(Stored items)
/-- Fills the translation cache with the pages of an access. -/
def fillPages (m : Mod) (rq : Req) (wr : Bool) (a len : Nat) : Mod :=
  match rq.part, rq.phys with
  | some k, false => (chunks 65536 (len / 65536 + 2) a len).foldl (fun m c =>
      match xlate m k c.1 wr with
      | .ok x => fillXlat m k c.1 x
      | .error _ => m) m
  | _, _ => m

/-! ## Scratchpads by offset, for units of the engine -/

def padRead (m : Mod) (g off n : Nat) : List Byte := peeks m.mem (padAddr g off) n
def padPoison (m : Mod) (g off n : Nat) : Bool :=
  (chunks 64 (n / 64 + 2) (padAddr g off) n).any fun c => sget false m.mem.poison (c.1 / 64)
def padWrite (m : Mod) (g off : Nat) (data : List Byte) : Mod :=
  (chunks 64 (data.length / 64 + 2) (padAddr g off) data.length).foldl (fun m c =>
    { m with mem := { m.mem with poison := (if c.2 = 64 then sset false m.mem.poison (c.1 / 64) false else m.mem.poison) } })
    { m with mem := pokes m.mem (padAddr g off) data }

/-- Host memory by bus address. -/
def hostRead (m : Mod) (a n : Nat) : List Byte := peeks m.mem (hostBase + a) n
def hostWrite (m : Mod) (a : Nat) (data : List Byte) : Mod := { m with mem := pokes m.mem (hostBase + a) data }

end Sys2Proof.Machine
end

==

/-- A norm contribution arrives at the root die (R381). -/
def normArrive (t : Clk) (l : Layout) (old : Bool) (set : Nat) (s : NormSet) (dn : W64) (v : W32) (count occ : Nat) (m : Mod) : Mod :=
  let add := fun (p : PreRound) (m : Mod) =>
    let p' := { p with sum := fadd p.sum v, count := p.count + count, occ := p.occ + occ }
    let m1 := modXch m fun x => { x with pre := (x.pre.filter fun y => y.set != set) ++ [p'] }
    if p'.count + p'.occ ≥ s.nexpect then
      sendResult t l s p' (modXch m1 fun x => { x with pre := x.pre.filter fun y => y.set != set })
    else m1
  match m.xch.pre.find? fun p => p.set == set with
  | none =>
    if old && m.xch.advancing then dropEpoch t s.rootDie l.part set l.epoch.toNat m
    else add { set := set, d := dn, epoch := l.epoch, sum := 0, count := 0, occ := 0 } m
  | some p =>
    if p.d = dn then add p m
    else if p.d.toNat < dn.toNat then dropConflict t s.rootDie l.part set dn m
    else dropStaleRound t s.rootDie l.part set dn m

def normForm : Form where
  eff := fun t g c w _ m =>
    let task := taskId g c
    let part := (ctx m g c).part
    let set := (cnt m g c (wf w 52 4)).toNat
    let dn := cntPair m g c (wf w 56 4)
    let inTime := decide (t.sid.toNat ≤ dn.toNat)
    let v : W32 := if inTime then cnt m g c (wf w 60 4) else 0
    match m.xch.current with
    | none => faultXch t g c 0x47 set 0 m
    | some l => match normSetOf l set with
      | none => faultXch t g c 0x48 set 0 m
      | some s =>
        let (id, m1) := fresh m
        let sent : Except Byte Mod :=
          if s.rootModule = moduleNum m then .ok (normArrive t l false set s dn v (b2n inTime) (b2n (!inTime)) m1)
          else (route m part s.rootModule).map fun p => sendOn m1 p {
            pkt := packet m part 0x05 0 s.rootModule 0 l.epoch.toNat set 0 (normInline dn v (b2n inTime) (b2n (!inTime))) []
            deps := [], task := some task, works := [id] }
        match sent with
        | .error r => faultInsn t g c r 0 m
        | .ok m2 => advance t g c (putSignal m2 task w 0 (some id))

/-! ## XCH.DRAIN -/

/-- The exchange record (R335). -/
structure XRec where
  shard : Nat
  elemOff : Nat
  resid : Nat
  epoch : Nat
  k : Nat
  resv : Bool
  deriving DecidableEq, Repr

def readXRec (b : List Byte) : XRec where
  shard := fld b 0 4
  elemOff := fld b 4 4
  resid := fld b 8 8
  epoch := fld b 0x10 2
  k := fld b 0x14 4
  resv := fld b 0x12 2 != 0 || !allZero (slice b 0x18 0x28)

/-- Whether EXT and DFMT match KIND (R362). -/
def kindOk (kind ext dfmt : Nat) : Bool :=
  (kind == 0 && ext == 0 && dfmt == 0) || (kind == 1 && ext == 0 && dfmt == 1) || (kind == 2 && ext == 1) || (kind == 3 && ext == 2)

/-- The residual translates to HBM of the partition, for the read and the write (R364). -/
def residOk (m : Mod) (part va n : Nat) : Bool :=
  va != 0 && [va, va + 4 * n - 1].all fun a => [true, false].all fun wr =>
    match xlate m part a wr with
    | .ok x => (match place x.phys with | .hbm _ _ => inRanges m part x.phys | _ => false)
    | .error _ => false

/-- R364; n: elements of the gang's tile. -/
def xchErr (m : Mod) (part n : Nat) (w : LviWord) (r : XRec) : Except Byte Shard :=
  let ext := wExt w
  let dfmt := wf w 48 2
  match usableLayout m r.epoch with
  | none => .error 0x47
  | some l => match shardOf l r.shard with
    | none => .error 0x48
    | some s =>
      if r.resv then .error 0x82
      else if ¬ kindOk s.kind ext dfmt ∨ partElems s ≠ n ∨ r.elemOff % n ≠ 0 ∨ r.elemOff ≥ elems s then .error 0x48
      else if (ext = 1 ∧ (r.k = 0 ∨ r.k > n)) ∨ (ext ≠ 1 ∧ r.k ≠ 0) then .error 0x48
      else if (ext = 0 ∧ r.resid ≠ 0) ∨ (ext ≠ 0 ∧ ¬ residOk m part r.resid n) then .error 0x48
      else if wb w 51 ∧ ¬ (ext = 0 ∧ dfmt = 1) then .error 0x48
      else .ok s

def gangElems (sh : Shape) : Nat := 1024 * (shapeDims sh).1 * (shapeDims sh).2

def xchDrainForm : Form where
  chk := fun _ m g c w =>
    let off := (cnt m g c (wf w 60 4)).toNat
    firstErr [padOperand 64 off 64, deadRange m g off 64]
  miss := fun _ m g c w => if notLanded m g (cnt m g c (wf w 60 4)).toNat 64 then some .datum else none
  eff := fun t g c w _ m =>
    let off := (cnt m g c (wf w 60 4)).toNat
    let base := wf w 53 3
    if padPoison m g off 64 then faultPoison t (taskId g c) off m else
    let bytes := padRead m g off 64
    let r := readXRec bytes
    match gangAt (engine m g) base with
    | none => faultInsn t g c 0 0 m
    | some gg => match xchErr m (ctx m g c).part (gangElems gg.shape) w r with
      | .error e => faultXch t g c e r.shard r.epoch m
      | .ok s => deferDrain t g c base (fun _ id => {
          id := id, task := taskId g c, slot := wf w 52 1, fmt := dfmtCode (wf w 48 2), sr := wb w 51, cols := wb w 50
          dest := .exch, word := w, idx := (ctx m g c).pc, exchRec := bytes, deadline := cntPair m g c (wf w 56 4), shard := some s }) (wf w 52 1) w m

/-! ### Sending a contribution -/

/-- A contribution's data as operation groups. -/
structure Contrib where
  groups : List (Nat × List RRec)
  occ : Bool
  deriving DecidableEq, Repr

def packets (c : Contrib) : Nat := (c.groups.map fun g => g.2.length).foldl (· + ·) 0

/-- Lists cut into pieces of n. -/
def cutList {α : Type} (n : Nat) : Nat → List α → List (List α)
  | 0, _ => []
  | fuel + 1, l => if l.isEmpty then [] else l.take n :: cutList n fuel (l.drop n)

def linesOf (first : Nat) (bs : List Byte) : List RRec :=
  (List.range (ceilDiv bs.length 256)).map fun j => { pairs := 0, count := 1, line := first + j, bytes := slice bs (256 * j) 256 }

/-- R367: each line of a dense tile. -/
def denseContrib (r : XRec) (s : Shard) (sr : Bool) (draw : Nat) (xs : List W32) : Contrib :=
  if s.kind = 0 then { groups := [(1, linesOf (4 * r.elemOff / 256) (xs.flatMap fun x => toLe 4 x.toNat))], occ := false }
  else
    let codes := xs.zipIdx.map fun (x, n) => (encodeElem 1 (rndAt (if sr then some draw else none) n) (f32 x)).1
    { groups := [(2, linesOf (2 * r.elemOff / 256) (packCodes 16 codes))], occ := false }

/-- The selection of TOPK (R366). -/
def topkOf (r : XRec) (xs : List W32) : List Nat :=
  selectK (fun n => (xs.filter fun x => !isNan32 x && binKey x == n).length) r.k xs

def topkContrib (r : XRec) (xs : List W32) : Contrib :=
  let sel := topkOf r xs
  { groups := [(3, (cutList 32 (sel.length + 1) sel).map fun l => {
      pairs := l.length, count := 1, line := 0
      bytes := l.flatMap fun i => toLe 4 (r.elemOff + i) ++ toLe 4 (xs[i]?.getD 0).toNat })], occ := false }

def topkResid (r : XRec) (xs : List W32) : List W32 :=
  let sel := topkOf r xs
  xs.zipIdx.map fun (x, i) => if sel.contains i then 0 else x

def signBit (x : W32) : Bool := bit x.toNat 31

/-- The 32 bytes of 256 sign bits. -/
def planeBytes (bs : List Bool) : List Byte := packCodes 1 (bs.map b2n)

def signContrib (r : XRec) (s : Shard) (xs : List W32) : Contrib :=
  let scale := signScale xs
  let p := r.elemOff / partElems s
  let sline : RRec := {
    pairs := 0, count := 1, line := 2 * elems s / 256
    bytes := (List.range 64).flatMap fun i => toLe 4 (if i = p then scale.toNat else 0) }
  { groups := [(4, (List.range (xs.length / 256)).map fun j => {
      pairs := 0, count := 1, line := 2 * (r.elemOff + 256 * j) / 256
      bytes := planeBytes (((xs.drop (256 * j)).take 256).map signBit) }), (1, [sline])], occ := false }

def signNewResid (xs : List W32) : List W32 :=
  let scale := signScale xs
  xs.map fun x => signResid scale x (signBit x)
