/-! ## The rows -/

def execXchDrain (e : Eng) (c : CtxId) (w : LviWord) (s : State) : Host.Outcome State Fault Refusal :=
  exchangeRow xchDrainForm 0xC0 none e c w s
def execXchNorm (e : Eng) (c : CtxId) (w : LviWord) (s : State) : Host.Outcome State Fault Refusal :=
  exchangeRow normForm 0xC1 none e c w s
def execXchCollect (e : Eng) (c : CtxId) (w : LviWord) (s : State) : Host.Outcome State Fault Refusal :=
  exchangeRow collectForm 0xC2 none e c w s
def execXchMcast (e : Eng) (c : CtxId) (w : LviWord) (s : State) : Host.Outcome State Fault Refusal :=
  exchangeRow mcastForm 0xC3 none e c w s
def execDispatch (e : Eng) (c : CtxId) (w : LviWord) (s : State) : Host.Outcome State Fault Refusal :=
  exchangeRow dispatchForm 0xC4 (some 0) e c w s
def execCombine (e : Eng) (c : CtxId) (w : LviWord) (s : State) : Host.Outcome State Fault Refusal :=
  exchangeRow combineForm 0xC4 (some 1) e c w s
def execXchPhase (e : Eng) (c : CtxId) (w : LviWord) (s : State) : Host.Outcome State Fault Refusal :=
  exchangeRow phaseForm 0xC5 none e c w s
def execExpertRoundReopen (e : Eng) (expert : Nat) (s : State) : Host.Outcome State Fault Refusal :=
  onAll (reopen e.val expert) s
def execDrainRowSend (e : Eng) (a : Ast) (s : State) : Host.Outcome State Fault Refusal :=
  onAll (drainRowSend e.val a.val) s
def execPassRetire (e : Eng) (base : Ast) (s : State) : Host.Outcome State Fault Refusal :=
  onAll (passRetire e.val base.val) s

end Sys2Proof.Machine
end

- [What you have to do] For the string "linesOf", go through the entries above and copy each line where it occurs.

- [Task solution]
def linesOf (first : Nat) (bs : List Byte) : List RRec :=
  if s.kind = 0 then { groups := [(1, linesOf (4 * r.elemOff / 256) (xs.flatMap fun x => toLe 4 x.toNat))], occ := false }
    { groups := [(2, linesOf (2 * r.elemOff / 256) (packCodes 16 codes))], occ := false }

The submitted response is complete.